The proponents of an idea, as a rule, explain its non-acceptance differently than do the critics and opponents. Being myself much involved, it seems to me that the resistance met in the 18th century by Giambattista Vico, the first true constructivist, and by Silvio Ceccato and Jean Piaget in the more recent past, is not so much due to inconsistencies or gaps in their argumentation, as to the justifiable suspicion that constructivism intends to undermine too large a part of the traditional view of the world. Indeed, one need not enter very far into constructivist thought to realize that it inevitably leads to the contention that man — and man alone — is responsible for his thinking, his knowledge and, therefore, also for what he does. Today, when behaviorists are still intent on pushing all responsibility into the environment, and sociobiologists are trying to place much of it into genes, a doctrine may well seem uncomfortable if it suggests that we have no one but ourselves to thank for the world in which we appear to be living. That is precisely what constructivism intends to say — but it says a good deal more. We build that world for the most part unawares, simply because we do not know how we do it. That ignorance is quite unnecessary. Radical constructivism maintains — not unlike Kant in his Critique — that the operations by means of which we assemble our experiential world can be explored, and that an awareness of this operating (which Ceccato in Italian so nicely called consapevolezza operativa) [2] can help us do it differently and, perhaps, better.

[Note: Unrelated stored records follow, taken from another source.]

@[simp] theorem State.setWord_frame (j : Nat) (v : W64) :
    (s.setWord j v).pending = s.pending ∧ (s.setWord j v).freeCtr = s.freeCtr ∧ (s.setWord j v).fresh = s.fresh ∧
    (s.setWord j v).now = s.now ∧ (s.setWord j v).t0 = s.t0 ∧ (s.setWord j v).clks = s.clks ∧ (s.setWord j v).tiles = s.tiles ∧
    (s.setWord j v).kernels = s.kernels ∧ (s.setWord j v).ctxs = s.ctxs ∧ (s.setWord j v).parts = s.parts ∧
    (s.setWord j v).xcache = s.xcache ∧ (s.setWord j v).pageReqs = s.pageReqs ∧ (s.setWord j v).invs = s.invs ∧ (s.setWord j v).mem = s.mem ∧
    (s.setWord j v).poison = s.poison ∧ (s.setWord j v).host = s.host ∧ (s.setWord j v).hostAtomics = s.hostAtomics ∧
    (s.setWord j v).rot = s.rot ∧ (s.setWord j v).rotAt = s.rotAt ∧ (s.setWord j v).raised = s.raised ∧ (s.setWord j v).sent = s.sent ∧
    (s.setWord j v).reqs = s.reqs ∧ (s.setWord j v).rsps = s.rsps ∧ (s.setWord j v).hostReqs = s.hostReqs ∧
    (s.setWord j v).frames = s.frames ∧ (s.setWord j v).misses = s.misses ∧ (s.setWord j v).hosts = s.hosts ∧
    (s.setWord j v).hostUse = s.hostUse ∧ (s.setWord j v).hostTick = s.hostTick ∧ (s.setWord j v).silent = s.silent ∧
    (s.setWord j v).plru = s.plru ∧ (s.setWord j v).watches = s.watches ∧ (s.setWord j v).queues = s.queues ∧
    (s.setWord j v).events = s.events ∧ (s.setWord j v).ports = s.ports ∧ (s.setWord j v).els = s.els ∧ (s.setWord j v).xfers = s.xfers ∧
    (s.setWord j v).cohorts = s.cohorts ∧ (s.setWord j v).paces = s.paces ∧ (s.setWord j v).inbox = s.inbox ∧
    (s.setWord j v).outbox = s.outbox ∧ (s.setWord j v).waysOff = s.waysOff ∧ (s.setWord j v).missOff = s.missOff ∧
    (s.setWord j v).bad = s.bad ∧ (s.setWord j v).pageCount = s.pageCount ∧ (s.setWord j v).pages = s.pages ∧
    (s.setWord j v).freed = s.freed ∧ (s.setWord j v).taken = s.taken ∧ (s.setWord j v).retired = s.retired ∧
    (s.setWord j v).retiring = s.retiring ∧ (s.setWord j v).fastCh = s.fastCh ∧ (s.setWord j v).capCh = s.capCh ∧
    (s.setWord j v).rebuilding = s.rebuilding ∧ (s.setWord j v).mapFrames = s.mapFrames ∧ (s.setWord j v).moves = s.moves ∧
    (s.setWord j v).todo = s.todo ∧ (s.setWord j v).plan = s.plan ∧ (s.setWord j v).policyStarts = s.policyStarts ∧
    (s.setWord j v).otherStarts = s.otherStarts ∧ (s.setWord j v).sampled = s.sampled ∧ (s.setWord j v).cells = s.cells ∧
    (s.setWord j v).lastCells = s.lastCells ∧ (s.setWord j v).badRows = s.badRows ∧ (s.setWord j v).repairs = s.repairs ∧
    (s.setWord j v).stackTemps = s.stackTemps ∧ (s.setWord j v).capTemps = s.capTemps ∧ (s.setWord j v).models = s.models ∧
    (s.setWord j v).herbTick = s.herbTick ∧ (s.setWord j v).prefetches = s.prefetches ∧ (s.setWord j v).hot = s.hot ∧
    (s.setWord j v).hotSeen = s.hotSeen ∧ (s.setWord j v).epoch = s.epoch ∧ (s.setWord j v).epochStart = s.epochStart ∧
    (s.setWord j v).quarantined = s.quarantined ∧ (s.setWord j v).noSpare = s.noSpare ∧ (s.setWord j v).spent = s.spent ∧
    (s.setWord j v).occ = s.occ ∧ (s.setWord j v).tileCe = s.tileCe ∧ (s.setWord j v).keys = s.keys ∧ (s.setWord j v).stalled = s.stalled ∧
    (s.setWord j v).hashKey = s.hashKey ∧ (s.setWord j v).rotCycles = s.rotCycles ∧ (s.setWord j v).vfs = s.vfs ∧
    (s.setWord j v).bar4 = s.bar4 ∧ (s.setWord j v).flrs = s.flrs ∧ (s.setWord j v).tdis = s.tdis ∧ (s.setWord j v).pwr = s.pwr ∧
    (s.setWord j v).trust = s.trust ∧ (s.setWord j v).fuses = s.fuses ∧ (s.setWord j v).fw = s.fw ∧ (s.setWord j v).svc = s.svc ∧
    (s.setWord j v).tmap = s.tmap ∧ (s.setWord j v).failedPhys = s.failedPhys ∧ (s.setWord j v).unsaved = s.unsaved ∧
    (s.setWord j v).bist = s.bist ∧ (s.setWord j v).recals = s.recals ∧ (s.setWord j v).links = s.links ∧ (s.setWord j v).i3c = s.i3c ∧
    (s.setWord j v).tap = s.tap ∧ (s.setWord j v).locks = s.locks ∧ (∀ i, (s.setWord j v).tile i = s.tile i) ∧
    (∀ at_, (s.setWord j v).clause at_ = s.clause at_) ∧ (∀ i, (s.setWord j v).kernel i = s.kernel i) ∧
    (∀ i, (s.setWord j v).ctx i = s.ctx i) ∧ (∀ q, (s.setWord j v).part q = s.part q) ∧ (∀ i, (s.setWord j v).frame i = s.frame i) ∧
    (∀ i, (s.setWord j v).miss i = s.miss i) ∧ (∀ i, (s.setWord j v).hostOf i = s.hostOf i) ∧ (∀ i, (s.setWord j v).page i = s.page i) ∧
    (∀ i, (s.setWord j v).queue i = s.queue i) ∧ (∀ i, (s.setWord j v).model i = s.model i) ∧ (∀ i, (s.setWord j v).port i = s.port i) ∧
    (∀ i, (s.setWord j v).cohort i = s.cohort i) ∧ (∀ y, (s.setWord j v).xfer y = s.xfer y) ∧ (∀ i, (s.setWord j v).keySlot i = s.keySlot i) ∧
    (∀ i, (s.setWord j v).tdi i = s.tdi i) ∧ (∀ i, (s.setWord j v).clk i = s.clk i) ∧ (∀ i, (s.setWord j v).cycle i = s.cycle i) ∧
    (s.setWord j v).rotating = s.rotating ∧ (∀ c va ac, (s.setWord j v).locate c va ac = s.locate c va ac) :=
  ⟨rfl, rfl, rfl, rfl, rfl, rfl, rfl, rfl, rfl, rfl, rfl, rfl, rfl, rfl, rfl, rfl, rfl, rfl, rfl, rfl, rfl, rfl, rfl, rfl, rfl, rfl, rfl,
    rfl, rfl, rfl, rfl, rfl, rfl, rfl, rfl, rfl, rfl, rfl, rfl, rfl, rfl, rfl, rfl, rfl, rfl, rfl, rfl, rfl, rfl, rfl, rfl, rfl, rfl, rfl,
    rfl, rfl, rfl, rfl, rfl, rfl, rfl, rfl, rfl, rfl, rfl, rfl, rfl, rfl, rfl, rfl, rfl, rfl, rfl, rfl, rfl, rfl, rfl, rfl, rfl, rfl, rfl,
    rfl, rfl, rfl, rfl, rfl, rfl, rfl, rfl, rfl, rfl, rfl, rfl, rfl, rfl, rfl, rfl, rfl, rfl, rfl, fun _ => rfl, fun _ => rfl,
    fun _ => rfl, fun _ => rfl, fun _ => rfl, fun _ => rfl, fun _ => rfl, fun _ => rfl, fun _ => rfl, fun _ => rfl, fun _ => rfl,
    fun _ => rfl, fun _ => rfl, fun _ => rfl, fun _ => rfl, fun _ => rfl, fun _ => rfl, fun _ => rfl, rfl, fun _ _ _ => rfl⟩

@[simp] theorem State.setFld_frame (g : Field) (v : Nat) :
    (s.setFld g v).pending = s.pending ∧ (s.setFld g v).freeCtr = s.freeCtr ∧ (s.setFld g v).fresh = s.fresh ∧ (s.setFld g v).now = s.now ∧
    (s.setFld g v).t0 = s.t0 ∧ (s.setFld g v).clks = s.clks ∧ (s.setFld g v).tiles = s.tiles ∧ (s.setFld g v).kernels = s.kernels ∧
    (s.setFld g v).ctxs = s.ctxs ∧ (s.setFld g v).parts = s.parts ∧ (s.setFld g v).xcache = s.xcache ∧ (s.setFld g v).pageReqs = s.pageReqs ∧
    (s.setFld g v).invs = s.invs ∧ (s.setFld g v).mem = s.mem ∧ (s.setFld g v).poison = s.poison ∧ (s.setFld g v).host = s.host ∧
    (s.setFld g v).hostAtomics = s.hostAtomics ∧ (s.setFld g v).rot = s.rot ∧ (s.setFld g v).rotAt = s.rotAt ∧
    (s.setFld g v).raised = s.raised ∧ (s.setFld g v).sent = s.sent ∧ (s.setFld g v).reqs = s.reqs ∧ (s.setFld g v).rsps = s.rsps ∧
    (s.setFld g v).hostReqs = s.hostReqs ∧ (s.setFld g v).frames = s.frames ∧ (s.setFld g v).misses = s.misses ∧
    (s.setFld g v).hosts = s.hosts ∧ (s.setFld g v).hostUse = s.hostUse ∧ (s.setFld g v).hostTick = s.hostTick ∧
    (s.setFld g v).silent = s.silent ∧ (s.setFld g v).plru = s.plru ∧ (s.setFld g v).watches = s.watches ∧ (s.setFld g v).queues = s.queues ∧
    (s.setFld g v).events = s.events ∧ (s.setFld g v).ports = s.ports ∧ (s.setFld g v).els = s.els ∧ (s.setFld g v).xfers = s.xfers ∧
    (s.setFld g v).cohorts = s.cohorts ∧ (s.setFld g v).paces = s.paces ∧ (s.setFld g v).inbox = s.inbox ∧ (s.setFld g v).outbox = s.outbox ∧
    (s.setFld g v).waysOff = s.waysOff ∧ (s.setFld g v).missOff = s.missOff ∧ (s.setFld g v).bad = s.bad ∧
    (s.setFld g v).pageCount = s.pageCount ∧ (s.setFld g v).pages = s.pages ∧ (s.setFld g v).freed = s.freed ∧
    (s.setFld g v).taken = s.taken ∧ (s.setFld g v).retired = s.retired ∧ (s.setFld g v).retiring = s.retiring ∧
    (s.setFld g v).fastCh = s.fastCh ∧ (s.setFld g v).capCh = s.capCh ∧ (s.setFld g v).rebuilding = s.rebuilding ∧
    (s.setFld g v).mapFrames = s.mapFrames ∧ (s.setFld g v).moves = s.moves ∧ (s.setFld g v).todo = s.todo ∧ (s.setFld g v).plan = s.plan ∧
    (s.setFld g v).policyStarts = s.policyStarts ∧ (s.setFld g v).otherStarts = s.otherStarts ∧ (s.setFld g v).sampled = s.sampled ∧
    (s.setFld g v).cells = s.cells ∧ (s.setFld g v).lastCells = s.lastCells ∧ (s.setFld g v).badRows = s.badRows ∧
    (s.setFld g v).repairs = s.repairs ∧ (s.setFld g v).stackTemps = s.stackTemps ∧ (s.setFld g v).capTemps = s.capTemps ∧
    (s.setFld g v).models = s.models ∧ (s.setFld g v).herbTick = s.herbTick ∧ (s.setFld g v).prefetches = s.prefetches ∧
    (s.setFld g v).hot = s.hot ∧ (s.setFld g v).hotSeen = s.hotSeen ∧ (s.setFld g v).epoch = s.epoch ∧
    (s.setFld g v).epochStart = s.epochStart ∧ (s.setFld g v).quarantined = s.quarantined ∧ (s.setFld g v).noSpare = s.noSpare ∧
    (s.setFld g v).spent = s.spent ∧ (s.setFld g v).occ = s.occ ∧ (s.setFld g v).tileCe = s.tileCe ∧ (s.setFld g v).keys = s.keys ∧
    (s.setFld g v).stalled = s.stalled ∧ (s.setFld g v).hashKey = s.hashKey ∧ (s.setFld g v).rotCycles = s.rotCycles ∧
    (s.setFld g v).vfs = s.vfs ∧ (s.setFld g v).bar4 = s.bar4 ∧ (s.setFld g v).flrs = s.flrs ∧ (s.setFld g v).tdis = s.tdis ∧
    (s.setFld g v).pwr = s.pwr ∧ (s.setFld g v).trust = s.trust ∧ (s.setFld g v).fuses = s.fuses ∧ (s.setFld g v).fw = s.fw ∧
    (s.setFld g v).svc = s.svc ∧ (s.setFld g v).tmap = s.tmap ∧ (s.setFld g v).failedPhys = s.failedPhys ∧
    (s.setFld g v).unsaved = s.unsaved ∧ (s.setFld g v).bist = s.bist ∧ (s.setFld g v).recals = s.recals ∧ (s.setFld g v).links = s.links ∧
    (s.setFld g v).i3c = s.i3c ∧ (s.setFld g v).tap = s.tap ∧ (s.setFld g v).locks = s.locks ∧ (∀ i, (s.setFld g v).tile i = s.tile i) ∧
    (∀ at_, (s.setFld g v).clause at_ = s.clause at_) ∧ (∀ i, (s.setFld g v).kernel i = s.kernel i) ∧ (∀ i, (s.setFld g v).ctx i = s.ctx i) ∧
    (∀ q, (s.setFld g v).part q = s.part q) ∧ (∀ i, (s.setFld g v).frame i = s.frame i) ∧ (∀ i, (s.setFld g v).miss i = s.miss i) ∧
    (∀ i, (s.setFld g v).hostOf i = s.hostOf i) ∧ (∀ i, (s.setFld g v).page i = s.page i) ∧ (∀ i, (s.setFld g v).queue i = s.queue i) ∧
    (∀ i, (s.setFld g v).model i = s.model i) ∧ (∀ i, (s.setFld g v).port i = s.port i) ∧ (∀ i, (s.setFld g v).cohort i = s.cohort i) ∧
    (∀ y, (s.setFld g v).xfer y = s.xfer y) ∧ (∀ i, (s.setFld g v).keySlot i = s.keySlot i) ∧ (∀ i, (s.setFld g v).tdi i = s.tdi i) ∧
    (∀ i, (s.setFld g v).clk i = s.clk i) ∧ (∀ i, (s.setFld g v).cycle i = s.cycle i) ∧ (s.setFld g v).rotating = s.rotating ∧
    (∀ c va ac, (s.setFld g v).locate c va ac = s.locate c va ac) :=
  ⟨rfl, rfl, rfl, rfl, rfl, rfl, rfl, rfl, rfl, rfl, rfl, rfl, rfl, rfl, rfl, rfl, rfl, rfl, rfl, rfl, rfl, rfl, rfl, rfl, rfl, rfl, rfl,
    rfl, rfl, rfl, rfl, rfl, rfl, rfl, rfl, rfl, rfl, rfl, rfl, rfl, rfl, rfl, rfl, rfl, rfl, rfl, rfl, rfl, rfl, rfl, rfl, rfl, rfl, rfl,
    rfl, rfl, rfl, rfl, rfl, rfl, rfl, rfl, rfl, rfl, rfl, rfl, rfl, rfl, rfl, rfl, rfl, rfl, rfl, rfl, rfl, rfl, rfl, rfl, rfl, rfl, rfl,
    rfl, rfl, rfl, rfl, rfl, rfl, rfl, rfl, rfl, rfl, rfl, rfl, rfl, rfl, rfl, rfl, rfl, rfl, rfl, fun _ => rfl, fun _ => rfl,
    fun _ => rfl, fun _ => rfl, fun _ => rfl, fun _ => rfl, fun _ => rfl, fun _ => rfl, fun _ => rfl, fun _ => rfl, fun _ => rfl,
    fun _ => rfl, fun _ => rfl, fun _ => rfl, fun _ => rfl, fun _ => rfl, fun _ => rfl, fun _ => rfl, rfl, fun _ _ _ => rfl⟩

@[simp] theorem State.bump_frame (j n : Nat) :
    (s.bump j n).pending = s.pending ∧ (s.bump j n).freeCtr = s.freeCtr ∧ (s.bump j n).fresh = s.fresh ∧ (s.bump j n).now = s.now ∧
    (s.bump j n).t0 = s.t0 ∧ (s.bump j n).clks = s.clks ∧ (s.bump j n).tiles = s.tiles ∧ (s.bump j n).kernels = s.kernels ∧
    (s.bump j n).ctxs = s.ctxs ∧ (s.bump j n).parts = s.parts ∧ (s.bump j n).xcache = s.xcache ∧ (s.bump j n).pageReqs = s.pageReqs ∧
    (s.bump j n).invs = s.invs ∧ (s.bump j n).mem = s.mem ∧ (s.bump j n).poison = s.poison ∧ (s.bump j n).host = s.host ∧
    (s.bump j n).hostAtomics = s.hostAtomics ∧ (s.bump j n).rot = s.rot ∧ (s.bump j n).rotAt = s.rotAt ∧ (s.bump j n).raised = s.raised ∧
    (s.bump j n).sent = s.sent ∧ (s.bump j n).reqs = s.reqs ∧ (s.bump j n).rsps = s.rsps ∧ (s.bump j n).hostReqs = s.hostReqs ∧
    (s.bump j n).frames = s.frames ∧ (s.bump j n).misses = s.misses ∧ (s.bump j n).hosts = s.hosts ∧ (s.bump j n).hostUse = s.hostUse ∧
    (s.bump j n).hostTick = s.hostTick ∧ (s.bump j n).silent = s.silent ∧ (s.bump j n).plru = s.plru ∧ (s.bump j n).watches = s.watches ∧
    (s.bump j n).queues = s.queues ∧ (s.bump j n).events = s.events ∧ (s.bump j n).ports = s.ports ∧ (s.bump j n).els = s.els ∧
    (s.bump j n).xfers = s.xfers ∧ (s.bump j n).cohorts = s.cohorts ∧ (s.bump j n).paces = s.paces ∧ (s.bump j n).inbox = s.inbox ∧
    (s.bump j n).outbox = s.outbox ∧ (s.bump j n).waysOff = s.waysOff ∧ (s.bump j n).missOff = s.missOff ∧ (s.bump j n).bad = s.bad ∧
    (s.bump j n).pageCount = s.pageCount ∧ (s.bump j n).pages = s.pages ∧ (s.bump j n).freed = s.freed ∧ (s.bump j n).taken = s.taken ∧
    (s.bump j n).retired = s.retired ∧ (s.bump j n).retiring = s.retiring ∧ (s.bump j n).fastCh = s.fastCh ∧ (s.bump j n).capCh = s.capCh ∧
    (s.bump j n).rebuilding = s.rebuilding ∧ (s.bump j n).mapFrames = s.mapFrames ∧ (s.bump j n).moves = s.moves ∧
    (s.bump j n).todo = s.todo ∧ (s.bump j n).plan = s.plan ∧ (s.bump j n).policyStarts = s.policyStarts ∧
    (s.bump j n).otherStarts = s.otherStarts ∧ (s.bump j n).sampled = s.sampled ∧ (s.bump j n).cells = s.cells ∧
    (s.bump j n).lastCells = s.lastCells ∧ (s.bump j n).badRows = s.badRows ∧ (s.bump j n).repairs = s.repairs ∧
    (s.bump j n).stackTemps = s.stackTemps ∧ (s.bump j n).capTemps = s.capTemps ∧ (s.bump j n).models = s.models ∧
    (s.bump j n).herbTick = s.herbTick ∧ (s.bump j n).prefetches = s.prefetches ∧ (s.bump j n).hot = s.hot ∧
    (s.bump j n).hotSeen = s.hotSeen ∧ (s.bump j n).epoch = s.epoch ∧ (s.bump j n).epochStart = s.epochStart ∧
    (s.bump j n).quarantined = s.quarantined ∧ (s.bump j n).noSpare = s.noSpare ∧ (s.bump j n).spent = s.spent ∧ (s.bump j n).occ = s.occ ∧
    (s.bump j n).tileCe = s.tileCe ∧ (s.bump j n).keys = s.keys ∧ (s.bump j n).stalled = s.stalled ∧ (s.bump j n).hashKey = s.hashKey ∧
    (s.bump j n).rotCycles = s.rotCycles ∧ (s.bump j n).vfs = s.vfs ∧ (s.bump j n).bar4 = s.bar4 ∧ (s.bump j n).flrs = s.flrs ∧
    (s.bump j n).tdis = s.tdis ∧ (s.bump j n).pwr = s.pwr ∧ (s.bump j n).trust = s.trust ∧ (s.bump j n).fuses = s.fuses ∧
    (s.bump j n).fw = s.fw ∧ (s.bump j n).svc = s.svc ∧ (s.bump j n).tmap = s.tmap ∧ (s.bump j n).failedPhys = s.failedPhys ∧
    (s.bump j n).unsaved = s.unsaved ∧ (s.bump j n).bist = s.bist ∧ (s.bump j n).recals = s.recals ∧ (s.bump j n).links = s.links ∧
    (s.bump j n).i3c = s.i3c ∧ (s.bump j n).tap = s.tap ∧ (s.bump j n).locks = s.locks ∧ (∀ i, (s.bump j n).tile i = s.tile i) ∧
    (∀ at_, (s.bump j n).clause at_ = s.clause at_) ∧ (∀ i, (s.bump j n).kernel i = s.kernel i) ∧ (∀ i, (s.bump j n).ctx i = s.ctx i) ∧
    (∀ q, (s.bump j n).part q = s.part q) ∧ (∀ i, (s.bump j n).frame i = s.frame i) ∧ (∀ i, (s.bump j n).miss i = s.miss i) ∧
    (∀ i, (s.bump j n).hostOf i = s.hostOf i) ∧ (∀ i, (s.bump j n).page i = s.page i) ∧ (∀ i, (s.bump j n).queue i = s.queue i) ∧
    (∀ i, (s.bump j n).model i = s.model i) ∧ (∀ i, (s.bump j n).port i = s.port i) ∧ (∀ i, (s.bump j n).cohort i = s.cohort i) ∧
    (∀ y, (s.bump j n).xfer y = s.xfer y) ∧ (∀ i, (s.bump j n).keySlot i = s.keySlot i) ∧ (∀ i, (s.bump j n).tdi i = s.tdi i) ∧
    (∀ i, (s.bump j n).clk i = s.clk i) ∧ (∀ i, (s.bump j n).cycle i = s.cycle i) ∧ (s.bump j n).rotating = s.rotating ∧
    (∀ c va ac, (s.bump j n).locate c va ac = s.locate c va ac) :=
  ⟨rfl, rfl, rfl, rfl, rfl, rfl, rfl, rfl, rfl, rfl, rfl, rfl, rfl, rfl, rfl, rfl, rfl, rfl, rfl, rfl, rfl, rfl, rfl, rfl, rfl, rfl, rfl,
    rfl, rfl, rfl, rfl, rfl, rfl, rfl, rfl, rfl, rfl, rfl, rfl, rfl, rfl, rfl, rfl, rfl, rfl, rfl, rfl, rfl, rfl, rfl, rfl, rfl, rfl, rfl,
    rfl, rfl, rfl, rfl, rfl, rfl, rfl, rfl, rfl, rfl, rfl, rfl, rfl, rfl, rfl, rfl, rfl, rfl, rfl, rfl, rfl, rfl, rfl, rfl, rfl, rfl, rfl,
    rfl, rfl, rfl, rfl, rfl, rfl, rfl, rfl, rfl, rfl, rfl, rfl, rfl, rfl, rfl, rfl, rfl, rfl, rfl, fun _ => rfl, fun _ => rfl,
    fun _ => rfl, fun _ => rfl, fun _ => rfl, fun _ => rfl, fun _ => rfl, fun _ => rfl, fun _ => rfl, fun _ => rfl, fun _ => rfl,
    fun _ => rfl, fun _ => rfl, fun _ => rfl, fun _ => rfl, fun _ => rfl, fun _ => rfl, fun _ => rfl, rfl, fun _ _ _ => rfl⟩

This introduction, I repeat, will be limited to the exposition of a few aspects. The first section deals with the relation between knowledge and that "absolute" reality that is supposed to be independent of all experience, and I shall try to show that our knowledge can never be interpreted as a picture or representation of that real world, but only as a key that unlocks possible paths for us (see Alcmaeon’s fragment).

The second section outlines the beginnings of skepticism and Kant’s insight that, because our ways of experiencing are what they are, we cannot possibly conceive of an unexperienced world; it then presents some aspects of Vico’s constructivist thought. The third section explicates some of the main traits of the constructivist analysis of concepts. Some of the many ideas I have taken over from Piaget as well as from Ceccato will be outlined and only sparsely supported by quotations. Piaget’s work has greatly influenced and encouraged me during the 1970s, and before that, the collaboration with Ceccato had provided direction and innumerable insights to my thinking. But for constructivists, all communication and all understanding are a matter of interpretive construction on the part of the experiencing subject and, therefore, in the last analysis, I alone can take the responsibility for what is being said on these pages.
The history of philosophy is a tangle of isms. Idealism, rationalism, nominalism, realism, skepticism, and dozens more have battled with one another more or less vigorously and continuously during the 25 centuries since the first written evidence of Western thought.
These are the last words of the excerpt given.